The C corporation (or “C corp” for short), is a very well recognized corporate structure. When you think of a “corporation”, you’re most likely picturing a business that opted use the C corporation structure. If a company is very large and publicly traded, it has most likely adopted this structure. Understanding every aspect of this structure would be incredibly overwhelming, so we’ve put together a quick primer to help you get a general idea of the basics of the C corp.
Pros and cons
There’s a good reason that so many large and successful companies choose to incorporate under the C corp structure: A C corp allows a business to sell shares of public stock. Another benefit of the C corp is the built-in level of separation between the company and its owners. As a result, the owners enjoy a good deal of protection.

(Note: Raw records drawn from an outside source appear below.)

/-! Element loads and stores within reach -/

/-- An aligned access within reach of a core, in a package without erroneous lines. -/
structure Access (p : Pkg) (k : Nat) (x : Core) (a n : Nat) : Prop where
  clean : Clean p
  reaches : Reaches p k x a n
  aligned : a % n = 0

theorem access_of {s : State} {k a n : Nat} (h : Safety.OwnAccess s k a n ∨ Safety.SliceAccess s k a n) : Access s.pkg k (Safety.stepped s k) a n := by
  rcases h with ⟨hb, ha⟩ | ⟨hb, ha⟩
  · exact ⟨(OwnBytes.reaches hb).1, (OwnBytes.reaches hb).2, ha⟩
  · exact ⟨(SliceBytes.reaches hb).1, (SliceBytes.reaches hb).2, ha⟩

theorem Access.stored {p q : Pkg} {k a n : Nat} {x y : Core} {m : Mem} (h : Access p k x a n) (hst : Stored p q x y m) : Access q k y a n :=
  ⟨hst.clean h.clean, hst.reaches h.reaches, h.aligned⟩

theorem loadElems_reaches {p : Pkg} (c : Clock) {k : Nat} (hk : k < 216) {x : Core} {n : Nat} : ∀ l : List (Nat × Nat),
    (∀ e ∈ l, Access p k x e.2 n) →
    loadElems p c k x n l = .ok (p, x, l.map (fun e => (e.1, (BitVec.ofNat 64 (mnat (viewFor p c x) e.2 n), 0#16))))
  | [], _ => rfl
  | (i, a) :: l, h => by
    obtain ⟨⟨hp, hreach, ha⟩, hl⟩ := List.forall_mem_cons.mp h
    rw [loadElems, coreLoad_reaches hp hk hreach c ha]
    simp only [coreR_ok_bind, loadElems_reaches c hk l hl, List.map_cons]
    rfl

/-- Memory after elements of n bytes were stored one after the other. -/
def storedMem (n : Nat) (m : Mem) (l : List (Nat × W64)) : Mem := l.foldl (fun m e => mwrite m e.1 (natLe n e.2.toNat)) m

theorem storeElems_reaches (c : Clock) {k : Nat} (hk : k < 216) {n : Nat} : ∀ (l : List (Nat × W64)) {p : Pkg} {x : Core},
    (∀ e ∈ l, Access p k x e.1 n) → ∃ q y, storeElems p c k x n l = .ok (q, y) ∧ Stored p q x y (storedMem n p.mem l)
  | [], p, x, _ => ⟨p, x, rfl, Stored.refl p x⟩
  | (a, v) :: l, p, x, h => by
    obtain ⟨⟨hp, hreach, ha⟩, hl⟩ := List.forall_mem_cons.mp h
    obtain ⟨q, y, he, hst⟩ := coreStore_reaches (bs := natLe n v.toNat) hp hk (by rwa [natLe_length]) c ha
    obtain ⟨q', y', he', hst'⟩ := storeElems_reaches c hk l fun e hm => (hl e hm).stored hst
    refine ⟨q', y', ?_, ?_⟩
    · rw [storeElems, he]
      exact he'
    · rw [hst.mem] at hst'
      exact hst.trans hst'

theorem mget_storedMem_outside {n c : Nat} : ∀ (l : List (Nat × W64)) (m : Mem), (∀ e ∈ l, c < e.1 ∨ e.1 + n ≤ c) →
    mget (storedMem n m l) c = mget m c
  | [], _, _ => rfl
  | e :: l, m, h => by
    obtain ⟨he, hl⟩ := List.forall_mem_cons.mp h
    exact (mget_storedMem_outside l _ hl).trans (mget_mwrite_outside _ _ _ _ (by rwa [natLe_length]))

theorem mnat_storedMem_outside {n b : Nat} : ∀ (l : List (Nat × W64)) (m : Mem), (∀ e ∈ l, b + n ≤ e.1 ∨ e.1 + n ≤ b) →
    mnat (storedMem n m l) b n = mnat m b n
  | [], _, _ => rfl
  | e :: l, m, h => by
    obtain ⟨he, hl⟩ := List.forall_mem_cons.mp h
    exact (mnat_storedMem_outside l _ hl).trans (mnat_mwrite_outside _ _ (by rwa [natLe_length]))

/-- Aligned elements at different addresses do not meet. -/
theorem aligned_disjoint {a b n : Nat} (ha : a % n = 0) (hb : b % n = 0) (h : a ≠ b) : a + n ≤ b ∨ b + n ≤ a := by
  obtain ⟨i, rfl⟩ := Nat.dvd_of_mod_eq_zero ha
  obtain ⟨j, rfl⟩ := Nat.dvd_of_mod_eq_zero hb
  have hij : i ≠ j := fun hij => h (by rw [hij])
  rcases Nat.lt_or_gt_of_ne hij with hlt | hlt
  · exact .inl (by rw [← Nat.mul_succ]; exact Nat.mul_le_mul_left n hlt)
  · exact .inr (by rw [← Nat.mul_succ]; exact Nat.mul_le_mul_left n hlt)

/-- Of stores in ascending order the highest index at an address wins. -/
theorem mnat_storedMem_last {n i : Nat} (addr : Nat → Nat) (val : Nat → W64) : ∀ (act : List Nat) {m : Mem}, memWf m = true →
    act.Pairwise (· < ·) → (∀ j ∈ act, addr j % n = 0) → i ∈ act → (∀ j ∈ act, i < j → addr j ≠ addr i) →
    mnat (storedMem n m (act.map (fun j => (addr j, val j)))) (addr i) n = (val i).toNat % 2 ^ (8 * n)
  | j :: act, m, hm, hs, hal, hi, hlast => by
    obtain ⟨hj, hs⟩ := List.pairwise_cons.mp hs
    obtain ⟨haj, hrest⟩ := List.forall_mem_cons.mp hal
    rcases List.mem_cons.mp hi with rfl | hi
    · have hdisj : ∀ e ∈ act.map (fun j => (addr j, val j)), addr i + n ≤ e.1 ∨ e.1 + n ≤ addr i := by
        intro e he
        obtain ⟨j, hmem, rfl⟩ := List.mem_map.mp he
        exact aligned_disjoint haj (hrest j hmem) (hlast j (List.mem_cons_of_mem _ hmem) (hj j hmem)).symm
      exact (mnat_storedMem_outside _ _ hdisj).trans (mnat_mwrite_natLe hm ..)
    · exact mnat_storedMem_last addr val act (memWf_mwrite _ _ _ hm) hs hrest hi fun j hmem => hlast j (List.mem_cons_of_mem _ hmem)

theorem actives_ascending (x : Core) (m : Bool) : (actives x m).Pairwise (· < ·) := List.pairwise_lt_range.filter _

/-! Scatter-add (R224) -/

/-- What a scatter-add of elements of n bytes leaves. -/
structure Added (p q : Pkg) (x y : Core) (n : Nat) (l : List (Nat × W64)) (f : W64 → W64 → R) (view : Mem) : Prop where
  vs : y.vs = x.vs
  pc : y.pc = x.pc
  regs : q.regs = p.regs
  outside : ∀ b, (∀ e ∈ l, b < e.1 ∨ e.1 + n ≤ b) → mget q.mem b = mget p.mem b
  single : ∀ a v, l = [(a, v)] → q.mem = mwrite p.mem a (natLe n (f (BitVec.ofNat 64 (mnat view a n)) v).1.toNat)

theorem scatAdd_reaches (c : Clock) {k : Nat} (hk : k < 216) (f : W64 → W64 → R) {n : Nat} : ∀ (l : List (Nat × W64)) {p : Pkg} {x : Core},
    n = x.sewBits / 8 → (∀ e ∈ l, Access p k x e.1 n) →
    ∃ q y, scatAdd p c k x f l = .ok (q, y) ∧ Added p q x y n l f (viewFor p c x)
  | [], p, x, _, _ => ⟨p, x, rfl, rfl, rfl, rfl, fun _ _ => rfl, nofun⟩
  | (a, v) :: l, p, x, hn, h => by
    obtain ⟨⟨hp, hreach, ha⟩, hl⟩ := List.forall_mem_cons.mp h
    obtain ⟨q, y, he, hst⟩ := coreStore_reaches (bs := natLe n (f (BitVec.ofNat 64 (mnat (viewFor p c x) a n)) v).1.toNat) hp hk
      (by rwa [natLe_length]) c ha
    have hsew : n = (y.raise (f (BitVec.ofNat 64 (mnat (viewFor p c x) a n)) v).2).sewBits / 8 := by
      obtain ⟨_, _, rfl⟩ := hst.core
      exact hn
    have hl' : ∀ e ∈ l, Access q k (y.raise (f (BitVec.ofNat 64 (mnat (viewFor p c x) a n)) v).2) e.1 n := fun e hm =>
      ⟨((hl e hm).stored hst).clean, ((hl e hm).stored hst).reaches, (hl e hm).aligned⟩
    obtain ⟨q', y', he', hadd⟩ := scatAdd_reaches c hk f l hsew hl'
    refine ⟨q', y', ?eff, hadd.vs.trans hst.vs, hadd.pc.trans hst.pc, hadd.regs.trans hst.regs, fun b hb => ?outside, fun a' v' hs => ?single⟩
    case eff =>
      rw [mnat] at he he'
      rw [scatAdd, ← hn, coreLoad_reaches hp hk hreach c ha]
      simp only [coreR_ok_bind, he]
      exact he'
    case outside =>
      obtain ⟨hba, hbl⟩ := List.forall_mem_cons.mp hb
      rw [hadd.outside b hbl, hst.mem, mget_mwrite_outside _ _ _ _ (by rwa [natLe_length])]
    case single =>
      obtain ⟨hav, rfl⟩ := List.cons.inj hs
      obtain ⟨rfl, rfl⟩ := Prod.mk.inj hav
      have hq : q' = q := by injection he' with h; exact (Prod.mk.inj h).1.symm
      rw [hq, hst.mem]

end Sys2Proof.Machine
end

section
/-! PROOFS. What the vector memory instructions fill and store (R217, R222, R224): O57. -/

namespace Sys2Proof.Machine

/-! Bits of bytes -/

theorem bit_eq_testBit (n i : Nat) : bit n i = n.testBit i := by
  rw [bit, Nat.shiftRight_eq_div_pow, Nat.testBit_eq_decide_div_mod_eq]
  rfl

theorem testBit_leNat : ∀ (bs : List Byte) (i : Nat), (leNat bs).testBit i = (bs.getD (i / 8) 0).getLsbD (i % 8)
  | [], i => (Nat.zero_testBit i).trans (BitVec.getLsbD_zero).symm
  | b :: bs, i => by
    rw [leNat, Nat.add_comm, show 256 = 2 ^ 8 from rfl, Nat.testBit_two_pow_mul_add _ b.isLt]
    split
    case isTrue h => rw [Nat.div_eq_of_lt h, Nat.mod_eq_of_lt h, List.getD_cons_zero]; rfl
    case isFalse h =>
      have hdiv : i / 8 = (i - 8) / 8 + 1 := by omega
      have hmod : i % 8 = (i - 8) % 8 := by omega
      rw [testBit_leNat, hdiv, hmod, List.getD_cons_succ]

/-- Bit i of n bytes of memory. -/
theorem testBit_mnat (m : Mem) (a : Nat) {n i : Nat} (h : i / 8 < n) : (mnat m a n).testBit i = (mget m (a + i / 8)).getLsbD (i % 8) := by
  rw [mnat, testBit_leNat]
  simp only [mread, List.getD_eq_getElem?_getD, List.getElem?_map, List.getElem?_range h, Option.map_some, Option.getD_some]

/-! Elements and bytes -/

theorem sewBits_bytes (x : Core) : 8 * (x.sewBits / 8) = x.sewBits := by rw [Core.sewBits, Nat.mul_div_cancel_left _ (by decide)]

/-- An element filled with a number of its width. -/
theorem ofNat_mod_of_lt {n w : Nat} (h : n < 2 ^ w) : BitVec.ofNat 64 ((BitVec.ofNat 64 n).toNat % 2 ^ w) = BitVec.ofNat 64 n := by
  have hle : (BitVec.ofNat 64 n).toNat ≤ n := by rw [BitVec.toNat_ofNat]; exact Nat.mod_le ..
  rw [Nat.mod_eq_of_lt (hle.trans_lt h), BitVec.ofNat_toNat, BitVec.setWidth_eq]

/-! What loads fill and stores store -/

/-- The active elements of group v take the words at their addresses. -/
def Fills (s : State) (k : Fin 216) (m : Bool) (v : Fin 32) (o : Out) (addr : Nat → Nat) : Prop :=
  ∃ z, o = .next (Safety.withCore s k z) ∧ z.xs = (core s.pkg k).xs ∧ z.qs = (core s.pkg k).qs ∧ z.pc = (core s.pkg k).pc + 4 ∧
    ∀ i < (core s.pkg k).cap k, Safety.vElemAt k z v i = if i ∈ actives (core s.pkg k) m
      then BitVec.ofNat 64 (mnat (Safety.viewOf s k) (addr i) ((core s.pkg k).sewBits / 8)) else Safety.vElemAt k (core s.pkg k) v i

/-- The words at the active elements' addresses take values, and no other byte. -/
def Stores (s : State) (k : Fin 216) (m : Bool) (o : Out) (addr : Nat → Nat) (val : Nat → Nat → Prop) : Prop :=
  ∃ u, o = .next u ∧ (core u.pkg k).vs = (core s.pkg k).vs ∧ (core u.pkg k).pc = (core s.pkg k).pc + 4 ∧ u.pkg.regs = s.pkg.regs ∧
    (∀ i ∈ actives (core s.pkg k) m, val i (mnat u.pkg.mem (addr i) ((core s.pkg k).sewBits / 8))) ∧
    (∀ c, (∀ i ∈ actives (core s.pkg k) m, c < addr i ∨ addr i + (core s.pkg k).sewBits / 8 ≤ c) → mget u.pkg.mem c = mget s.pkg.mem c)

/-- The value of the highest index at an address. -/
def Last (s : State) (k : Fin 216) (m : Bool) (v : Fin 32) (addr : Nat → Nat) (i w : Nat) : Prop :=
  (∀ j ∈ actives (core s.pkg k) m, i < j → addr j ≠ addr i) → w = (Safety.vElemAt k (core s.pkg k) v i).toNat

section
variable {s : State} {k : Fin 216} (hr : Safety.Runs s k) (ha : (core s.pkg k).awake = true) (m : Bool) (v : Fin 32) {addr : Nat → Nat}
  (h : ∀ i ∈ actives (core s.pkg k) m, Safety.OwnAccess s k (addr i) ((core s.pkg k).sewBits / 8) ∨
    Safety.SliceAccess s k (addr i) ((core s.pkg k).sewBits / 8))
  {f : Clock → Pkg → Core → CoreR (Pkg × Core)}
include hr ha h

theorem loads_fill (hvl : (core s.pkg k).vl ≤ (core s.pkg k).cap k)
    (hf : f s.clk s.pkg (Safety.stepped s k) =
      (loadElems s.pkg s.clk k (Safety.stepped s k) ((core s.pkg k).sewBits / 8) ((actives (core s.pkg k) m).map (fun i => (i, addr i))) >>=
        fun e => .ok (e.1, writeActive k e.2.1 v e.2.1.sewBits e.2.2))) :
    Fills s k m v (coreExec k true s f) addr := by
  have hload : loadElems s.pkg s.clk k (Safety.stepped s k) ((core s.pkg k).sewBits / 8)
      ((actives (core s.pkg k) m).map (fun i => (i, addr i))) = .ok (s.pkg, Safety.stepped s k, (actives (core s.pkg k) m).map
        (fun i => (i, (BitVec.ofNat 64 (mnat (Safety.viewOf s k) (addr i) ((core s.pkg k).sewBits / 8)), 0#16)))) := by
    rw [loadElems_reaches s.clk k.isLt, List.map_map]
    · rfl
    · intro e he
      obtain ⟨i, hi, rfl⟩ := List.mem_map.mp he
      exact access_of (h i hi)
  rw [hload, coreR_ok_bind] at hf
  obtain ⟨hpc, hxs, hqs, hel, -, -⟩ := (writeActive_elements (x := Safety.stepped s k) hvl v m
    (fun i => (BitVec.ofNat 64 (mnat (Safety.viewOf s k) (addr i) ((core s.pkg k).sewBits / 8)), 0#16))).of_stepped
  refine ⟨_, vector_goes_on hr ha hf, hxs, hqs, hpc, fun i hi => (hel i hi).trans ?_⟩
  have hw := mnat_lt (Safety.viewOf s k) (addr i) ((core s.pkg k).sewBits / 8)
  rw [sewBits_bytes] at hw
  rw [ofNat_mod_of_lt hw]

Since a C corp allows for raising of funds from so many venues, the government imposes strict regulations. The main drawback of selecting the C corp as a business structure is that there will be a high standard of accountability. This results in many ongoing compliance requirements that some businesses may find time and resource consuming.
Tax implications
C corporations and their owners are taxed separately from one another, which results in “double taxation”. This means that the corporation’s profits will be taxed at the business level, and then each individual owner will be taxed again on their income stemming from the company.
Quick process overview
First, the new business must officially file its Articles of Incorporation (sometimes known as Certificate of Incorporation) with the chosen state of incorporation. Depending on the state in which you are located, there may also be some state-level fees or taxes that must be filed and paid. After filing, the founders of a C corp must gather and create the framework of the future company. Then, stock must be distributed to shareholders. There may be some state-specific requirements that you must observe during these processes as well.
Continuing requirements
Once the filing process has been completed, there are many other regulations that a C corp must comply with. These usually include yearly filing of an annual report, creation of written bylaws, and regular shareholder and ownership meetings. Not only must these things happen, their occurrence must also be documented.
Swyft can help!
Does it seem like the C corp structure might be the best fit for your business? The professionals here at Swyft are equipped to guide you through the process. Contact us today!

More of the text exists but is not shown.